> [Task prompt]: Give back exactly the stretch of data below from the line holding "be g0 is. -/" through the line holding "(.shri l d a m) else none", both ends included, and leave the remaining lines out.

=== Section Start ===

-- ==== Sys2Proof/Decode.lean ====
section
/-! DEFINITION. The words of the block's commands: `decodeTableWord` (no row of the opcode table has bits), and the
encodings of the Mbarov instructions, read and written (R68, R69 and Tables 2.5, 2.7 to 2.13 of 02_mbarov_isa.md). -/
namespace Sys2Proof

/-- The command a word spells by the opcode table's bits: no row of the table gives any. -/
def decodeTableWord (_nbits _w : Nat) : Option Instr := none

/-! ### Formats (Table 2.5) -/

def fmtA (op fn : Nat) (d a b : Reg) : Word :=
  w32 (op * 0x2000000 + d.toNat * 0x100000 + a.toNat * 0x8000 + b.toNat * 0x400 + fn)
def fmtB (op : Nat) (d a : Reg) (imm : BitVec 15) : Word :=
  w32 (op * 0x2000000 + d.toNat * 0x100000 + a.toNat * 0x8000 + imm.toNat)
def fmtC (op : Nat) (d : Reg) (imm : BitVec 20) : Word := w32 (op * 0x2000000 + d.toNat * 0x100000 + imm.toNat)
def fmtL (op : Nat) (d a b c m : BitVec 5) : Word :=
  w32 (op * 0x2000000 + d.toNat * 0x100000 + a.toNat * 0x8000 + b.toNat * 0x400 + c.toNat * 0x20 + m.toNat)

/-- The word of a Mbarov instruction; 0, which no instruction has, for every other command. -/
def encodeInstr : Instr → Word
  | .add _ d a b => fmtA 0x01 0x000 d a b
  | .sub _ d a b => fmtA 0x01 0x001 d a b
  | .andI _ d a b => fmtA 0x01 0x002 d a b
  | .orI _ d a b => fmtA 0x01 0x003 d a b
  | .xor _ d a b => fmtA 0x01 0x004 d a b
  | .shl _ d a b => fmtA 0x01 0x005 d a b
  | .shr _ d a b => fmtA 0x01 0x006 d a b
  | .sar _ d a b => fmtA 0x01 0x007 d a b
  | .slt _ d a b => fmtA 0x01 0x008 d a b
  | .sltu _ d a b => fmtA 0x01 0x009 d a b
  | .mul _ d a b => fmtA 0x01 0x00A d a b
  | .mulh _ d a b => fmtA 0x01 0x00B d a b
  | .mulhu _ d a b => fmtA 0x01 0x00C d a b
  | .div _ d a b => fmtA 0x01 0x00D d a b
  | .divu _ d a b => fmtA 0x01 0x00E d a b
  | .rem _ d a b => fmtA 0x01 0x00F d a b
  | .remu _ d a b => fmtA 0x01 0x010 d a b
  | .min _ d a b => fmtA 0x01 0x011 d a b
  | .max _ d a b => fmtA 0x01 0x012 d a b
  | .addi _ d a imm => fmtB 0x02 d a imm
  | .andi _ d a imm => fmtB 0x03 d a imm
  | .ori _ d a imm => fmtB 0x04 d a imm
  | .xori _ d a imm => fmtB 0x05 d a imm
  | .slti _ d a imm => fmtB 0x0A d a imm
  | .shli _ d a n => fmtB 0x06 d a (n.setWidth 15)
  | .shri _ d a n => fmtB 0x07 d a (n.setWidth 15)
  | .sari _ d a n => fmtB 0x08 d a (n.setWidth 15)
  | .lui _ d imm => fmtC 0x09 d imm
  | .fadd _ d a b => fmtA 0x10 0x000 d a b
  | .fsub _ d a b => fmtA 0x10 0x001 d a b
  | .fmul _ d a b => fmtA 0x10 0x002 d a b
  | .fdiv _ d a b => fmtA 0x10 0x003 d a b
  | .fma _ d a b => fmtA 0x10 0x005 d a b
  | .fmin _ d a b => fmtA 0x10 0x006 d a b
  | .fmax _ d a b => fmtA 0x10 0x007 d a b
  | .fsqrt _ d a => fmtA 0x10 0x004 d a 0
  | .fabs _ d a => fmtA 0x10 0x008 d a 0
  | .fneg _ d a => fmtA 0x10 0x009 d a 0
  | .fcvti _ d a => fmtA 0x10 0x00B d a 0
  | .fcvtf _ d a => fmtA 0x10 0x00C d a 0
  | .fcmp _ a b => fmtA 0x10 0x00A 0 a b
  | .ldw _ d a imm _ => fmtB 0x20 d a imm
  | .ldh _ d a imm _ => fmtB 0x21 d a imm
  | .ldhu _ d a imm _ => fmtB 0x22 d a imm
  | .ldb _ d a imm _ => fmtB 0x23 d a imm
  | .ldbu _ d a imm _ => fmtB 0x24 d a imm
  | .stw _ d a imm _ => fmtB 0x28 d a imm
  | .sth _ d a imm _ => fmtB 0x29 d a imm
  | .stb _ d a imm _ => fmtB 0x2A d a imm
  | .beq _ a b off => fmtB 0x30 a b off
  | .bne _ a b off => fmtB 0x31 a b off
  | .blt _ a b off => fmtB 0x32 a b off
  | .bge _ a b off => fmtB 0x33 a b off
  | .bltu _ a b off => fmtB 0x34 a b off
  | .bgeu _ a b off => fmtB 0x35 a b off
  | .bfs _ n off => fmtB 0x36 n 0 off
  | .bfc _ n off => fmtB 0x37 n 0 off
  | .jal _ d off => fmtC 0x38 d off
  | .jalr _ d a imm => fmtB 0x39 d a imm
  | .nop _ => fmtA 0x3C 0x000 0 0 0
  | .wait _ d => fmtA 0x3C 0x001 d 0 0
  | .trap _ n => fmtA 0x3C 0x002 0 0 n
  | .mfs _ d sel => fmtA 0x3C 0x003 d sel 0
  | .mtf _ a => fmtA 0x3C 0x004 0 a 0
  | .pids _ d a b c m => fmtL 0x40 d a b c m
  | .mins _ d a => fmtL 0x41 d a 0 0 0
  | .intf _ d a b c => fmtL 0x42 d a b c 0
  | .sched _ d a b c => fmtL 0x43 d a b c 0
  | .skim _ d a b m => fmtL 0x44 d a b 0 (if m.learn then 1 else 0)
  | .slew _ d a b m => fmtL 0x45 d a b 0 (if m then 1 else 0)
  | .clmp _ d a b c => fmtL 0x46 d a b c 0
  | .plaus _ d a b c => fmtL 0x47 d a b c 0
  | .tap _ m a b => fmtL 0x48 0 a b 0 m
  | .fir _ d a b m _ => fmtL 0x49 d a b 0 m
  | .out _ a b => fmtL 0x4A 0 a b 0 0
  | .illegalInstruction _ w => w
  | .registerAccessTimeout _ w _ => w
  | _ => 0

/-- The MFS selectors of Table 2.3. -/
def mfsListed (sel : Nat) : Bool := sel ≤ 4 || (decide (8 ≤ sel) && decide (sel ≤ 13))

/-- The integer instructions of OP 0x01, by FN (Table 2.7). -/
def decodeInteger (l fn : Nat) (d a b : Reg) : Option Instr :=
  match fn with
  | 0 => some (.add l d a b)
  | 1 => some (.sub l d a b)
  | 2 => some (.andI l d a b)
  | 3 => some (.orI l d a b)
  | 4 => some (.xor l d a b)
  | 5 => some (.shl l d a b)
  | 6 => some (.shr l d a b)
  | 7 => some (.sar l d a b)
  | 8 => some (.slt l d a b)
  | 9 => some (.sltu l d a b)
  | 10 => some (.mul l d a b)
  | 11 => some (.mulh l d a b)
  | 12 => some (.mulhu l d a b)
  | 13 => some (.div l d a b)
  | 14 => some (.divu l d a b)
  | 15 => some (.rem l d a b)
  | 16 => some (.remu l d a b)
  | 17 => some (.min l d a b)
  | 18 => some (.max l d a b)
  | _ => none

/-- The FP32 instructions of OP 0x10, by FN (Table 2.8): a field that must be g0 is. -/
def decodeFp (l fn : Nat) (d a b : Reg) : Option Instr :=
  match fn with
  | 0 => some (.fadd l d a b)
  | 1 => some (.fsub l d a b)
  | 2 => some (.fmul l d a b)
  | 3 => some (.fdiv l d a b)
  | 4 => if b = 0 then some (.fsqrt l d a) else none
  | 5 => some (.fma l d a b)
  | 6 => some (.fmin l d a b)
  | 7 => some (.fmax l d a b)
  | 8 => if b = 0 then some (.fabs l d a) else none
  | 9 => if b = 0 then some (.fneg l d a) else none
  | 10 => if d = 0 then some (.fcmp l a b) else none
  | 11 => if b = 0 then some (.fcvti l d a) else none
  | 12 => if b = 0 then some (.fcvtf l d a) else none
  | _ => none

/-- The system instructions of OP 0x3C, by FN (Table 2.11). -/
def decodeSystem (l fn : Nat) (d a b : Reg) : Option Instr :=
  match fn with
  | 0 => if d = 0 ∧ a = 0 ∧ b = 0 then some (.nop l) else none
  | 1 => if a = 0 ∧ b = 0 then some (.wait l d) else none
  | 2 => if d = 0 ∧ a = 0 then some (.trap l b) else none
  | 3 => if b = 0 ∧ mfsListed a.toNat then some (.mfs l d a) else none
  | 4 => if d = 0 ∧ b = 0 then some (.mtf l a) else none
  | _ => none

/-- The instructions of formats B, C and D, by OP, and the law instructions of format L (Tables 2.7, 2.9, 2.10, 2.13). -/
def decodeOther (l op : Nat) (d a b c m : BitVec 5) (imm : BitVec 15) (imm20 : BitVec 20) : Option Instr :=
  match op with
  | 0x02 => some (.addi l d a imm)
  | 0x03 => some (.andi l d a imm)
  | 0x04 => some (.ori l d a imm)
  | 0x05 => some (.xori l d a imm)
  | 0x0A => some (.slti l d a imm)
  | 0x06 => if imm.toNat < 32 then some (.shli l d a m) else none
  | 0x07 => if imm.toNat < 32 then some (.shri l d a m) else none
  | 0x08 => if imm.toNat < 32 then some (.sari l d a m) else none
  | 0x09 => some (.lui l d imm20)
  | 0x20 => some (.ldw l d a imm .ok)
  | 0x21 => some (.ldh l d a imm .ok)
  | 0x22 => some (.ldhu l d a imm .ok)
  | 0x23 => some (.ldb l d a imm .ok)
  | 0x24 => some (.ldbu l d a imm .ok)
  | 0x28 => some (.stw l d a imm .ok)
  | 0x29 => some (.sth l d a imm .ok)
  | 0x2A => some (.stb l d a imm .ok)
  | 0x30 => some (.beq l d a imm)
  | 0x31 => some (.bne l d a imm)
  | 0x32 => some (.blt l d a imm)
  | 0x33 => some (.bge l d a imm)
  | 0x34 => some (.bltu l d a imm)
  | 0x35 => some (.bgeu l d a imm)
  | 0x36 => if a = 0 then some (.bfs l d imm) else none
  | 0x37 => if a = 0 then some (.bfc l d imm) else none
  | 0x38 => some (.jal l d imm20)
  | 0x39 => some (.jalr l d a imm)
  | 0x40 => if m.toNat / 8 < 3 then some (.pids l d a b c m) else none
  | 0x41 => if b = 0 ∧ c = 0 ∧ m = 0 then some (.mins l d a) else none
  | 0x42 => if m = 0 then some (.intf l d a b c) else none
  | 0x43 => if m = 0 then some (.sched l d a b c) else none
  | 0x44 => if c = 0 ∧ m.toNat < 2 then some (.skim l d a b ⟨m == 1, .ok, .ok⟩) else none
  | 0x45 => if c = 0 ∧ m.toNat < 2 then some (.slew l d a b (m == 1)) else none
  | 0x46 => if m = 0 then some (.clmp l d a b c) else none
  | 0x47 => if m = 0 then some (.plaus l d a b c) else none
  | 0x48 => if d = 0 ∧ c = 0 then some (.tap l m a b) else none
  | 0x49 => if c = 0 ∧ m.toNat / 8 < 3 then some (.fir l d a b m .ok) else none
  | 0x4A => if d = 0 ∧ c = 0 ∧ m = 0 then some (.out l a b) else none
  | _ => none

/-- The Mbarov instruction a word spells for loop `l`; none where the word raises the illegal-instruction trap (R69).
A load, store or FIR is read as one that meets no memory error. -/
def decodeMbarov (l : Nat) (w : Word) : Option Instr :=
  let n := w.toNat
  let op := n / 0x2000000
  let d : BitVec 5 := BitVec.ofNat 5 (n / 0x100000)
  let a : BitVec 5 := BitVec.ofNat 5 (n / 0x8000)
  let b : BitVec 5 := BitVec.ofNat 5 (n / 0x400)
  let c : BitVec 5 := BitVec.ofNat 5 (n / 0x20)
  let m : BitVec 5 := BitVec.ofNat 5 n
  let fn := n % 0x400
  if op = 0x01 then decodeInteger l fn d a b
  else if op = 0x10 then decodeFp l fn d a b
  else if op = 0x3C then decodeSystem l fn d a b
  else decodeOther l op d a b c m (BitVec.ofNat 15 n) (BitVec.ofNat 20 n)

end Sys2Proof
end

=== Section End ===

> [Solved exercise]:
/-- The FP32 instructions of OP 0x10, by FN (Table 2.8): a field that must be g0 is. -/
def decodeFp (l fn : Nat) (d a b : Reg) : Option Instr :=
  match fn with
  | 0 => some (.fadd l d a b)
  | 1 => some (.fsub l d a b)
  | 2 => some (.fmul l d a b)
  | 3 => some (.fdiv l d a b)
  | 4 => if b = 0 then some (.fsqrt l d a) else none
  | 5 => some (.fma l d a b)
  | 6 => some (.fmin l d a b)
  | 7 => some (.fmax l d a b)
  | 8 => if b = 0 then some (.fabs l d a) else none
  | 9 => if b = 0 then some (.fneg l d a) else none
  | 10 => if d = 0 then some (.fcmp l a b) else none
  | 11 => if b = 0 then some (.fcvti l d a) else none
  | 12 => if b = 0 then some (.fcvtf l d a) else none
  | _ => none

/-- The system instructions of OP 0x3C, by FN (Table 2.11). -/
def decodeSystem (l fn : Nat) (d a b : Reg) : Option Instr :=
  match fn with
  | 0 => if d = 0 ∧ a = 0 ∧ b = 0 then some (.nop l) else none
  | 1 => if a = 0 ∧ b = 0 then some (.wait l d) else none
  | 2 => if d = 0 ∧ a = 0 then some (.trap l b) else none
  | 3 => if b = 0 ∧ mfsListed a.toNat then some (.mfs l d a) else none
  | 4 => if d = 0 ∧ b = 0 then some (.mtf l a) else none
  | _ => none

/-- The instructions of formats B, C and D, by OP, and the law instructions of format L (Tables 2.7, 2.9, 2.10, 2.13). -/
def decodeOther (l op : Nat) (d a b c m : BitVec 5) (imm : BitVec 15) (imm20 : BitVec 20) : Option Instr :=
  match op with
  | 0x02 => some (.addi l d a imm)
  | 0x03 => some (.andi l d a imm)
  | 0x04 => some (.ori l d a imm)
  | 0x05 => some (.xori l d a imm)
  | 0x0A => some (.slti l d a imm)
  | 0x06 => if imm.toNat < 32 then some (.shli l d a m) else none
  | 0x07 => if imm.toNat < 32 then some (.shri l d a m) else none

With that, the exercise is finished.